Data Science in Economic and Finance for Decision Makers with David Bolder, Director of Model Development and Economic Capital at Nordic Investment Bank
In this latest episode of the FNA Talks podcast series, David Bolder, Director of Model Development and Economic Capital at Nordic Investment Bank.
In this latest episode of the FNA Talks podcast series, David Bolder and FNA’s Central Bank and Academia Programme Manager, Will Towning, discuss one of the most awaiting Fintech publications of 2021: Data Science in Economics and Finance for Decision Makers, edited and co-authored by the ECB’s Per Nymand-Andersen.
David, who co-authored the book, and Will review the key themes of David’s contributions, highlighting the practical implications and demystifying common disillusions of where data science fits into a decision maker’s tool kit.
The book, published in March this year, provides an overview of how digital transformation and data science can support decision making and offers and variety of perspectives on managing digital data.

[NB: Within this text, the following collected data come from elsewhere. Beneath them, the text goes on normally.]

@[simp] theorem dmaMod_pending (k f s) : (dmaMod k f s).pending = s.pending := rfl
@[simp] theorem dmaMod_waiting (k f s) : (dmaMod k f s).waiting = s.waiting := rfl
@[simp] theorem dmaMod_out (k f s) : (dmaMod k f s).out = s.out := rfl
@[simp] theorem dmaMod_freeIx (k f s) : (dmaMod k f s).freeIx = s.freeIx := rfl
@[simp] theorem dmaMod_regs (k f s) : (dmaMod k f s).regs = s.regs := rfl
@[simp] theorem dmaMod_time (k f s) : (dmaMod k f s).time = s.time := rfl
@[simp] theorem dmaMod_log (k f s) : (dmaMod k f s).log = s.log := rfl
@[simp] theorem dmaMod_cmd (k f s) : (dmaMod k f s).cmd = s.cmd := rfl
@[simp] theorem dmaMod_cfg (k f s) : (dmaMod k f s).cfg = s.cfg := rfl
@[simp] theorem dmaMod_prot (k f s) : (dmaMod k f s).prot = s.prot := rfl
@[simp] theorem dmaMod_boot (k f s) : (dmaMod k f s).boot = s.boot := rfl
@[simp] theorem dmaMod_power (k f s) : (dmaMod k f s).power = s.power := rfl
@[simp] theorem dmaMod_twin (k f s) : (dmaMod k f s).twin = s.twin := rfl
@[simp] theorem dmaMod_spare (k f s) : (dmaMod k f s).spare = s.spare := rfl
@[simp] theorem dmaMod_ports (k f s) : (dmaMod k f s).ports = s.ports := rfl
@[simp] theorem dmaMod_tbl (k f s) : (dmaMod k f s).tbl = s.tbl := rfl
@[simp] theorem dmaMod_buf (k f s) : (dmaMod k f s).buf = s.buf := rfl
@[simp] theorem dmaMod_cry (k f s) : (dmaMod k f s).cry = s.cry := rfl
@[simp] theorem dmaMod_flow (k f s) : (dmaMod k f s).flow = s.flow := rfl
@[simp] theorem dmaMod_host (k f s) : (dmaMod k f s).host = { s.host with chans := tmod s.host.chans k {} f } := rfl
@[simp] theorem dmaMod_sto (k f s) : (dmaMod k f s).sto = s.sto := rfl
@[simp] theorem dmaMod_svc (k f s) : (dmaMod k f s).svc = s.svc := rfl
@[simp] theorem dmaMod_mbx (k f s) : (dmaMod k f s).mbx = s.mbx := rfl
@[simp] theorem dmaMod_mem (k f s) : (dmaMod k f s).mem = s.mem := rfl
@[simp] theorem dmaMod_cart (k f s) : (dmaMod k f s).cart = s.cart := rfl
@[simp] theorem dmaMod_age (k f s) : (dmaMod k f s).age = s.age := rfl
@[simp] theorem dmaMod_test (k f s) : (dmaMod k f s).test = s.test := rfl
@[simp] theorem dmaMod_therm (k f s) : (dmaMod k f s).therm = s.therm := rfl
@[simp] theorem dmaMod_flash (k f s) : (dmaMod k f s).flash = s.flash := rfl

@[simp] theorem logMod_pending (k l s) : (logMod k l s).pending = s.pending := rfl
@[simp] theorem logMod_waiting (k l s) : (logMod k l s).waiting = s.waiting := rfl
@[simp] theorem logMod_out (k l s) : (logMod k l s).out = s.out := rfl
@[simp] theorem logMod_freeIx (k l s) : (logMod k l s).freeIx = s.freeIx := rfl
@[simp] theorem logMod_regs (k l s) : (logMod k l s).regs = s.regs := rfl
@[simp] theorem logMod_time (k l s) : (logMod k l s).time = s.time := rfl
@[simp] theorem logMod_log (k l s) : (logMod k l s).log = s.log := rfl
@[simp] theorem logMod_cmd (k l s) : (logMod k l s).cmd = s.cmd := rfl
@[simp] theorem logMod_cfg (k l s) : (logMod k l s).cfg = s.cfg := rfl
@[simp] theorem logMod_prot (k l s) : (logMod k l s).prot = s.prot := rfl
@[simp] theorem logMod_boot (k l s) : (logMod k l s).boot = s.boot := rfl
@[simp] theorem logMod_power (k l s) : (logMod k l s).power = s.power := rfl
@[simp] theorem logMod_twin (k l s) : (logMod k l s).twin = s.twin := rfl
@[simp] theorem logMod_spare (k l s) : (logMod k l s).spare = s.spare := rfl
@[simp] theorem logMod_ports (k l s) : (logMod k l s).ports = s.ports := rfl
@[simp] theorem logMod_tbl (k l s) : (logMod k l s).tbl = s.tbl := rfl
@[simp] theorem logMod_buf (k l s) : (logMod k l s).buf = s.buf := rfl
@[simp] theorem logMod_cry (k l s) : (logMod k l s).cry = s.cry := rfl
@[simp] theorem logMod_flow (k l s) : (logMod k l s).flow = s.flow := rfl
@[simp] theorem logMod_host (k l s) : (logMod k l s).host = { s.host with logs := tput s.host.logs k l } := rfl
@[simp] theorem logMod_sto (k l s) : (logMod k l s).sto = s.sto := rfl
@[simp] theorem logMod_svc (k l s) : (logMod k l s).svc = s.svc := rfl
@[simp] theorem logMod_mbx (k l s) : (logMod k l s).mbx = s.mbx := rfl
@[simp] theorem logMod_mem (k l s) : (logMod k l s).mem = s.mem := rfl
@[simp] theorem logMod_cart (k l s) : (logMod k l s).cart = s.cart := rfl
@[simp] theorem logMod_age (k l s) : (logMod k l s).age = s.age := rfl
@[simp] theorem logMod_test (k l s) : (logMod k l s).test = s.test := rfl
@[simp] theorem logMod_therm (k l s) : (logMod k l s).therm = s.therm := rfl
@[simp] theorem logMod_flash (k l s) : (logMod k l s).flash = s.flash := rfl

@[simp] theorem logDel_pending (k s) : (logDel k s).pending = s.pending := rfl
@[simp] theorem logDel_waiting (k s) : (logDel k s).waiting = s.waiting := rfl
@[simp] theorem logDel_out (k s) : (logDel k s).out = s.out := rfl
@[simp] theorem logDel_freeIx (k s) : (logDel k s).freeIx = s.freeIx := rfl
@[simp] theorem logDel_regs (k s) : (logDel k s).regs = s.regs := rfl
@[simp] theorem logDel_time (k s) : (logDel k s).time = s.time := rfl
@[simp] theorem logDel_log (k s) : (logDel k s).log = s.log := rfl
@[simp] theorem logDel_cmd (k s) : (logDel k s).cmd = s.cmd := rfl
@[simp] theorem logDel_cfg (k s) : (logDel k s).cfg = s.cfg := rfl
@[simp] theorem logDel_prot (k s) : (logDel k s).prot = s.prot := rfl
@[simp] theorem logDel_boot (k s) : (logDel k s).boot = s.boot := rfl
@[simp] theorem logDel_power (k s) : (logDel k s).power = s.power := rfl
@[simp] theorem logDel_twin (k s) : (logDel k s).twin = s.twin := rfl
@[simp] theorem logDel_spare (k s) : (logDel k s).spare = s.spare := rfl
@[simp] theorem logDel_ports (k s) : (logDel k s).ports = s.ports := rfl
@[simp] theorem logDel_tbl (k s) : (logDel k s).tbl = s.tbl := rfl
@[simp] theorem logDel_buf (k s) : (logDel k s).buf = s.buf := rfl
@[simp] theorem logDel_cry (k s) : (logDel k s).cry = s.cry := rfl
@[simp] theorem logDel_flow (k s) : (logDel k s).flow = s.flow := rfl
@[simp] theorem logDel_host (k s) : (logDel k s).host = { s.host with logs := tdel s.host.logs k } := rfl
@[simp] theorem logDel_sto (k s) : (logDel k s).sto = s.sto := rfl
@[simp] theorem logDel_svc (k s) : (logDel k s).svc = s.svc := rfl
@[simp] theorem logDel_mbx (k s) : (logDel k s).mbx = s.mbx := rfl
@[simp] theorem logDel_mem (k s) : (logDel k s).mem = s.mem := rfl
@[simp] theorem logDel_cart (k s) : (logDel k s).cart = s.cart := rfl
@[simp] theorem logDel_age (k s) : (logDel k s).age = s.age := rfl
@[simp] theorem logDel_test (k s) : (logDel k s).test = s.test := rfl
@[simp] theorem logDel_therm (k s) : (logDel k s).therm = s.therm := rfl
@[simp] theorem logDel_flash (k s) : (logDel k s).flash = s.flash := rfl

Contributions from FNA’ers Kimmo Soramäki, Ivana Ruffini, Mikhail Oet, Tuomas Takko and Adam Csabay also feature in the book. The chapter FNA authored, Prudential Stress Testing in Financial Networks, provides a taxonomy of organizational problems racing firms operating in financial markets and offers a comprehensive approach to information system design that addresses stress testing in networks.
The FNA Team’s work sits amongst contributions from over 20 global experts from both the private and public sectors.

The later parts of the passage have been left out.